Token Warping Helps MLLMs Look from Nearby Viewpoints

arXiv cs.CV / 4/6/2026

💬 OpinionSignals & Early TrendsIdeas & Deep AnalysisModels & Research

Key Points

  • The paper investigates whether warping image tokens (not pixels) can help multimodal large language models (MLLMs) understand scenes from nearby viewpoints, addressing the fragility of pixel-wise warping to depth errors.
  • It compares forward vs. backward token warping and finds backward token warping is more stable and better preserves semantic coherence during viewpoint shifts.
  • The authors introduce and evaluate on the ViewBench benchmark, showing that token-level warping enables more reliable viewpoint reasoning.
  • Results indicate token-level warping outperforms multiple baselines, including pixel-wise warping, spatially fine-tuned MLLMs, and a generative warping method.

Abstract

Can warping tokens, rather than pixels, help multimodal large language models (MLLMs) understand how a scene appears from a nearby viewpoint?

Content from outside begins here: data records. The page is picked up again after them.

-- ==== Sys2Proof/Laws/State.lean ====
section
/-!
SUPPORT. One lemma per field per update of the state, and those of raising an event: what each leaves as it is.
-/
namespace Sys2Proof.Machine


@[simp] theorem setReg_pending (r : Reg) (v : Payload) (s : State) : (setReg r v s).pending = s.pending := rfl
@[simp] theorem setReg_free (r : Reg) (v : Payload) (s : State) : (setReg r v s).free = s.free := rfl
@[simp] theorem setReg_tick (r : Reg) (v : Payload) (s : State) : (setReg r v s).tick = s.tick := rfl
@[simp] theorem setReg_out (r : Reg) (v : Payload) (s : State) : (setReg r v s).out = s.out := rfl
@[simp] theorem setReg_hostMem (r : Reg) (v : Payload) (s : State) : (setReg r v s).hostMem = s.hostMem := rfl
@[simp] theorem setReg_hif (r : Reg) (v : Payload) (s : State) : (setReg r v s).hif = s.hif := rfl
@[simp] theorem setReg_fab (r : Reg) (v : Payload) (s : State) : (setReg r v s).fab = s.fab := rfl
@[simp] theorem setReg_parts (r : Reg) (v : Payload) (s : State) : (setReg r v s).parts = s.parts := rfl
@[simp] theorem setReg_quads (r : Reg) (v : Payload) (s : State) : (setReg r v s).quads = s.quads := rfl
@[simp] theorem setReg_chans (r : Reg) (v : Payload) (s : State) : (setReg r v s).chans = s.chans := rfl
@[simp] theorem setReg_granary (r : Reg) (v : Payload) (s : State) : (setReg r v s).granary = s.granary := rfl
@[simp] theorem setReg_tables (r : Reg) (v : Payload) (s : State) : (setReg r v s).tables = s.tables := rfl
@[simp] theorem setReg_tabPending (r : Reg) (v : Payload) (s : State) : (setReg r v s).tabPending = s.tabPending := rfl
@[simp] theorem setReg_trig (r : Reg) (v : Payload) (s : State) : (setReg r v s).trig = s.trig := rfl
@[simp] theorem setReg_det (r : Reg) (v : Payload) (s : State) : (setReg r v s).det = s.det := rfl
@[simp] theorem setReg_beam (r : Reg) (v : Payload) (s : State) : (setReg r v s).beam = s.beam := rfl
@[simp] theorem setReg_egr (r : Reg) (v : Payload) (s : State) : (setReg r v s).egr = s.egr := rfl
@[simp] theorem setReg_rings (r : Reg) (v : Payload) (s : State) : (setReg r v s).rings = s.rings := rfl
@[simp] theorem setReg_scratch (r : Reg) (v : Payload) (s : State) : (setReg r v s).scratch = s.scratch := rfl
@[simp] theorem setReg_hbm (r : Reg) (v : Payload) (s : State) : (setReg r v s).hbm = s.hbm := rfl
@[simp] theorem setReg_time (r : Reg) (v : Payload) (s : State) : (setReg r v s).time = s.time := rfl
@[simp] theorem setReg_bell (r : Reg) (v : Payload) (s : State) : (setReg r v s).bell = s.bell := rfl
@[simp] theorem setReg_lanes (r : Reg) (v : Payload) (s : State) : (setReg r v s).lanes = s.lanes := rfl
@[simp] theorem setReg_stw (r : Reg) (v : Payload) (s : State) : (setReg r v s).stw = s.stw := rfl
@[simp] theorem setReg_dma (r : Reg) (v : Payload) (s : State) : (setReg r v s).dma = s.dma := rfl
@[simp] theorem setReg_dep (r : Reg) (v : Payload) (s : State) : (setReg r v s).dep = s.dep := rfl
@[simp] theorem setReg_mon (r : Reg) (v : Payload) (s : State) : (setReg r v s).mon = s.mon := rfl
@[simp] theorem setReg_jtag (r : Reg) (v : Payload) (s : State) : (setReg r v s).jtag = s.jtag := rfl
@[simp] theorem setReg_led (r : Reg) (v : Payload) (s : State) : (setReg r v s).led = s.led := rfl
@[simp] theorem setReg_fuses (r : Reg) (v : Payload) (s : State) : (setReg r v s).fuses = s.fuses := rfl
@[simp] theorem setReg_sys (r : Reg) (v : Payload) (s : State) : (setReg r v s).sys = s.sys := rfl
@[simp] theorem setReg_therm (r : Reg) (v : Payload) (s : State) : (setReg r v s).therm = s.therm := rfl

@[simp] theorem setF_pending (f : Fld) (r : Reg) (v : Nat) (s : State) : (setF f r v s).pending = s.pending := rfl
@[simp] theorem setF_free (f : Fld) (r : Reg) (v : Nat) (s : State) : (setF f r v s).free = s.free := rfl
@[simp] theorem setF_tick (f : Fld) (r : Reg) (v : Nat) (s : State) : (setF f r v s).tick = s.tick := rfl
@[simp] theorem setF_out (f : Fld) (r : Reg) (v : Nat) (s : State) : (setF f r v s).out = s.out := rfl
@[simp] theorem setF_hostMem (f : Fld) (r : Reg) (v : Nat) (s : State) : (setF f r v s).hostMem = s.hostMem := rfl
@[simp] theorem setF_hif (f : Fld) (r : Reg) (v : Nat) (s : State) : (setF f r v s).hif = s.hif := rfl
@[simp] theorem setF_fab (f : Fld) (r : Reg) (v : Nat) (s : State) : (setF f r v s).fab = s.fab := rfl
@[simp] theorem setF_parts (f : Fld) (r : Reg) (v : Nat) (s : State) : (setF f r v s).parts = s.parts := rfl
@[simp] theorem setF_quads (f : Fld) (r : Reg) (v : Nat) (s : State) : (setF f r v s).quads = s.quads := rfl
@[simp] theorem setF_chans (f : Fld) (r : Reg) (v : Nat) (s : State) : (setF f r v s).chans = s.chans := rfl
@[simp] theorem setF_granary (f : Fld) (r : Reg) (v : Nat) (s : State) : (setF f r v s).granary = s.granary := rfl
@[simp] theorem setF_tables (f : Fld) (r : Reg) (v : Nat) (s : State) : (setF f r v s).tables = s.tables := rfl
@[simp] theorem setF_tabPending (f : Fld) (r : Reg) (v : Nat) (s : State) : (setF f r v s).tabPending = s.tabPending := rfl
@[simp] theorem setF_trig (f : Fld) (r : Reg) (v : Nat) (s : State) : (setF f r v s).trig = s.trig := rfl
@[simp] theorem setF_det (f : Fld) (r : Reg) (v : Nat) (s : State) : (setF f r v s).det = s.det := rfl
@[simp] theorem setF_beam (f : Fld) (r : Reg) (v : Nat) (s : State) : (setF f r v s).beam = s.beam := rfl
@[simp] theorem setF_egr (f : Fld) (r : Reg) (v : Nat) (s : State) : (setF f r v s).egr = s.egr := rfl
@[simp] theorem setF_rings (f : Fld) (r : Reg) (v : Nat) (s : State) : (setF f r v s).rings = s.rings := rfl
@[simp] theorem setF_scratch (f : Fld) (r : Reg) (v : Nat) (s : State) : (setF f r v s).scratch = s.scratch := rfl
@[simp] theorem setF_hbm (f : Fld) (r : Reg) (v : Nat) (s : State) : (setF f r v s).hbm = s.hbm := rfl
@[simp] theorem setF_time (f : Fld) (r : Reg) (v : Nat) (s : State) : (setF f r v s).time = s.time := rfl
@[simp] theorem setF_bell (f : Fld) (r : Reg) (v : Nat) (s : State) : (setF f r v s).bell = s.bell := rfl
@[simp] theorem setF_lanes (f : Fld) (r : Reg) (v : Nat) (s : State) : (setF f r v s).lanes = s.lanes := rfl
@[simp] theorem setF_stw (f : Fld) (r : Reg) (v : Nat) (s : State) : (setF f r v s).stw = s.stw := rfl
@[simp] theorem setF_dma (f : Fld) (r : Reg) (v : Nat) (s : State) : (setF f r v s).dma = s.dma := rfl
@[simp] theorem setF_dep (f : Fld) (r : Reg) (v : Nat) (s : State) : (setF f r v s).dep = s.dep := rfl
@[simp] theorem setF_mon (f : Fld) (r : Reg) (v : Nat) (s : State) : (setF f r v s).mon = s.mon := rfl
@[simp] theorem setF_jtag (f : Fld) (r : Reg) (v : Nat) (s : State) : (setF f r v s).jtag = s.jtag := rfl
@[simp] theorem setF_led (f : Fld) (r : Reg) (v : Nat) (s : State) : (setF f r v s).led = s.led := rfl
@[simp] theorem setF_fuses (f : Fld) (r : Reg) (v : Nat) (s : State) : (setF f r v s).fuses = s.fuses := rfl
@[simp] theorem setF_sys (f : Fld) (r : Reg) (v : Nat) (s : State) : (setF f r v s).sys = s.sys := rfl
@[simp] theorem setF_therm (f : Fld) (r : Reg) (v : Nat) (s : State) : (setF f r v s).therm = s.therm := rfl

While MLLMs perform well on visual reasoning, they remain fragile to viewpoint changes, as pixel-wise warping is highly sensitive to small depth errors and often introduces geometric distortions. Drawing on theories of mental imagery that posit part-level structural representations as the basis for human perspective transformation, we examine whether image tokens in ViT-based MLLMs serve as an effective substrate for viewpoint changes. We compare forward and backward warping, finding that backward token warping, which defines a dense grid on the target view and retrieves a corresponding source-view token for each grid point, achieves greater stability and better preserves semantic coherence under viewpoint shifts. Experiments on our proposed ViewBench benchmark demonstrate that token-level warping enables MLLMs to reason reliably from nearby viewpoints, consistently outperforming all baselines including pixel-wise warping approaches, spatially fine-tuned MLLMs, and a generative warping method.